No underclocking - 59-60fps
CpuMhz(880) GpuMhz(389)- 56-60fps

However shouldn't the FPS be lower than this at these "power save" frequencies? I'm still hitting temps of 90000mC and throttling 15 minutes in, with the GPU in the 3ms-6ms range. If my app can still reach 56-60fps at full underclock, why is it overheating so quick? Or is this normal?
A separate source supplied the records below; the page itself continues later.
-- ==== Sys2Proof/Machine/Preempt.lean ====
section
/-! DEFINITION. Requests to give way, checkpoints, saves and restores (spec/19), and the order in which the dispatcher
places teams (spec/17 R404-R408; spec/18 R425, R426). -/

namespace Sys2Proof.Machine

/-- The number of a request (R427). -/
def ReqKind.code : ReqKind → Nat
  | .priority => 1
  | .slice => 2
  | .progress => 3
  | .migrate => 4
  | .cancel => 5
  | .host => 6
  | .yield => 7

/-- The kind pending on a team, 0 for none. -/
def Team.reqCode (t : Team) : Nat := (t.req.map fun r => r.1.code).getD 0

namespace State

/-! ## The save pool (R427; log 13) -/

/-- Regions of a partition's save pool in use. -/
def poolUsed (s : State) (p : Nat) : List (Nat × Nat) :=
  (s.teams.vals.filter fun t => t.part == p).filterMap (·.region)

/-- Where n bytes of memory fit in the save pool of a partition. -/
def poolFind (s : State) (p n : Nat) : Option Nat :=
  let b := s.getPart p
  let used := s.poolUsed p
  (b.saveBase.toNat :: used.map fun r => r.1 + r.2).find? fun a =>
    decide (a + n ≤ b.saveBase.toNat + b.saveSize.toNat) && Config.backed a n &&
      used.all fun r => decide (a + n ≤ r.1) || decide (r.1 + r.2 ≤ a)

/-- A request before which the dispatcher reserves space for the full image; it is not made without (R427). -/
def requestSpace (s : State) (team : Nat) (k : ReqKind) : State :=
  match s.getTeam? team with
  | none => s
  | some t =>
    if t.region.isSome then s.request team k
    else
      let n := (fullImage t + 7) / 8 * 8
      match s.poolFind t.part n with
      | none => s
      | some a => (s.modTeam team fun t => { t with region := some (a, n) }).request team k

/-! ## Teams that are out (R404, R426, R443) -/

/-- Could the wait of a gang end (R426)? -/
def waitOver (s : State) (l : Launch) (g : Gang) : Bool :=
  match g.wait with
  | some (.gbar p) | some (.again p) | some (.gbarw p) => passed l.ggen p
  | some (.counter c gen) => s.unitOver (c, gen)
  | _ => true

/-- Is a team that is out ready to run again (R426, R427)? -/
def readyOut (s : State) (t : Team) : Bool :=
  t.status == .out && !t.hostHeld && match t.image, s.getLaunch? t.launch with
    | some i, some l => i.kind != .progress || i.warps.all fun w => w.gangs.all fun e => s.waitOver l e.2
    | _, _ => false

/-- What a team that is out needs of a core (R192, R443). -/
def restoreDemand (t : Team) (i : Image) : Demand :=
  { warps := t.nwarps,
    rows := (((i.warps.zip i.borrowed).filter fun x => !x.1.ended).map fun x => x.1.floor + x.2).sum,
    size := t.size, nbar := t.nbar, tagT := t.tag.isSome }

/-- Does another member of the crew hold something of the crew's cluster (R275)? -/
def crewHeld (s : State) (team : Nat) (t : Team) : Bool :=
  s.teams.any fun e => e.1 != team && e.2.launch == t.launch && e.2.crew == t.crew &&
    (e.2.status == .resident || (e.2.status == .ended && e.2.image.isNone))

/-- May a team that is out be restored on a core (R275, R405, R443, R462)? -/
def mayRestore (s : State) (team core : Nat) : Bool :=
  match s.getTeam? team with
  | none => false
  | some t => match t.image with
    | none => false
    | some i =>
      let k := s.crewRec t.launch t.crew
      let there := k.any fun c => c.cluster == clusterOf core
      (!s.crewHeld team t || there) && s.mayUse t.part core (there && s.crewHeld team t) &&
        s.banksAt k (clusterOf core) t.nbank && s.admits core (restoreDemand t i)

/-! ## The order of placement (R404) -/

/-- What a launch offers for placement: the ready team of lowest index, or else its next team if it is eligible. -/
def offerOf (s : State) (key : Nat) (l : Launch) : Option (Option Nat) :=
  let ready := (s.teamsOf key).filter fun e => s.readyOut e.2
  match ready with
  | e :: rest => some (some (rest.foldl (fun b x => if x.2.index < b.2.index then x else b) e).1)
  | [] => if l.nextTeam < l.ncrew * l.tpc && s.eligibleLaunch l then some none else none
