-- ==== Sys2Proof/Claims/Async.lean ====
section
/-! DEFINITION. Engine commands, tile barriers, guards, grid barriers and the instructions that speak to the dispatcher
(spec/12-18) as tables. -/

namespace Sys2Proof.Claim

open Sys2Proof.Machine

/-! ## Acceptance of engine commands (R286, R291, R292) -/

/-- What an engine instruction asks for: class, kind, descriptor registers, operand register, tile barrier, a BAR field of a
descriptor that names no valid one (R338), guard slot. -/
structure Want where
  cls : Nat
  kind : CmdKind
  block : List Nat
  operand : Option Nat := none
  bar : Option Nat := none
  badBar : Bool := false
  guard : Nat := 0

/-- Registers hb to hb + n - 1. -/
def regs (hb : BitVec 6) (n : Nat) : List Nat := (List.range n).map (hb.toNat + ·)

/-- The B field of an engine instruction names barrier B - 1, and 0 none (R297). -/
def barOf (b : BitVec 6) : Option Nat := if b = 0 then none else some (b.toNat - 1)

/-- BAR of a transform command, in its second descriptor word: 0 names none, k barrier k - 1, which must be granted and
valid (R338). -/
def xfBarOf (s : State) (hb : BitVec 6) : Option Nat × Bool :=
  let k := ((word s (hb.toNat + 1) 0).extractLsb' 26 6).toNat
  if k = 0 then (none, false)
  else if s.team?.any fun u => decide (k ≤ u.nbar) && (u.bar (k - 1)).exp != 0 then (some (k - 1), false)
  else (none, true)

/-- The engine instructions (R297, R327-R329, R344, R348, R352, R366, R373, R375, R378, R382, R388). -/
def wants (i : Instr) (s : State) : Option Want :=
  let xf (hb : BitVec 6) (kind : CmdKind) (n : Nat) (operand : Option Nat) : Want :=
    { cls := 2, kind, block := regs hb n, operand, bar := (xfBarOf s hb).1, badBar := (xfBarOf s hb).2 }
  match i with
  | .cpLoad _ hb w _ b u => some { cls := 0, kind := .cpLoad (w == 1), block := regs hb 6, bar := barOf b, guard := u.toNat }
  | .cpStore _ hb w _ b u => some { cls := 0, kind := .cpStore (w == 1), block := regs hb 6, bar := barOf b, guard := u.toNat }
  | .cpFill _ hb w _ b u => some { cls := 0, kind := .cpFill (w == 1), block := regs hb 6, bar := barOf b, guard := u.toNat }
  | .mxloop _ hb n b u q => some { cls := 1, kind := .mxloop (q == 1) n.toNat, block := regs hb 8, bar := barOf b, guard := u.toNat }
  | .mxdrain _ hb n b u q => some { cls := 1, kind := .mxdrain (q == 1) n.toNat, block := regs hb 3, bar := barOf b, guard := u.toNat }
  | .mxlda _ hb n b u => some { cls := 1, kind := .mxlda n.toNat, block := regs hb 3, bar := barOf b, guard := u.toNat }
  | .mxzero _ n b u => some { cls := 1, kind := .mxzero n.toNat, block := [], bar := barOf b, guard := u.toNat }
  | .qst _ hb a => some (xf hb (.qst false) 2 (some a.toNat))
  | .qstf _ hb a => some (xf hb (.qst true) 2 (some a.toNat))
  | .qexp _ hb => some (xf hb (.qexp false) 3 none)
  | .qexpb _ hb => some (xf hb (.qexp true) 3 none)
  | .vdec _ hb => some (xf hb .vdec 5 none)
  | .kvg _ hb b u q =>
    some { cls := 3, kind := .kvg (q == 1), block := regs hb 6, operand := some (hb.toNat + 6), bar := barOf b, guard := u.toNat }
  | .kvspl _ hb b u => some { cls := 3, kind := .kvspl, block := regs hb 10, bar := barOf b, guard := u.toNat }
  | .kvmap _ hb b u => some { cls := 3, kind := .kvmap, block := regs hb 8, bar := barOf b, guard := u.toNat }
  | .kvsd _ hb b u => some { cls := 3, kind := .kvsd, block := regs hb 4, bar := barOf b, guard := u.toNat }
  | .rpscan _ hb b u => some { cls := 3, kind := .rpscan, block := regs hb 7, bar := barOf b, guard := u.toNat }
  | .rpdone _ hb b u => some { cls := 3, kind := .rpdone, block := regs hb 5, bar := barOf b, guard := u.toNat }
  | _ => none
(edited with more recent findings)

Another thing is that the thermal throttling steps up and down through the frequencies :


ThermalEngine(430): ACTION: CPU - Setting CPU[0] to 2265600
ThermalEngine(430): ACTION: CPU - Setting CPU[0] to 1958400
ThermalEngine(430): ACTION: CPU - Setting CPU[0] to 1728000
ThermalEngine(430): ACTION: CPU - Setting CPU[0] to 1574400
ThermalEngine(430): ACTION: CPU - Setting CPU[0] to 1497600
ThermalEngine(430): ACTION: CPU - Setting CPU[0] to 1574400
ThermalEngine(430): ACTION: CPU - Setting CPU[1] to 1728000
ThermalEngine(430): ACTION: CPU - Setting CPU[0] to 1958400
ThermalEngine(430): ACTION: CPU - Setting CPU[0] to 2265600


This is the first occurrence of throttling from a CpuMhz(880) GpuMhz(389) run - if I set the initial frequency to 883200 what is it doing starting underclocks from 2265600? :?
Developer of Ocean Rift. Follow me on Twitter @sfaok

johnc
Honored Guest
The values that we set are the locked MINIMUM clock rates. The system can still choose to ramp them up under some opaque internal algorithm, so turning them down won't necessarily make your app run slower at a steady state. It will start out slower, but it may ramp back up to nearly the same values.

To a first approximation, lowering these values only optimizes an application that doesn't use all the available power, rather than forcing applications to consume less resources.

If you look in App.cpp CreateSchedulingReport(), there is code that reads what the current clocks actually are, rather than what you have requested. We should probably add a trivial form of this to the once-a-second fps log report.

If the CPU clocks are going up that high, the problems are not GPU related, so dropping the GPU clocks more likely won't help. If you don't know of any ways to make a big difference in your app's CPU efficiency, the only big hammers at your disposal are monoscopic rendering or 30 hz rendering with minimumVsyncs 2.

We do intend to have a visible popup icon when the clocks are pushed down below the minimums so users know that they should probably quit soon, since performance will be erratic. While we would like all apps to be able to run steady state, there may be some justifiable cases where it just isn't possible.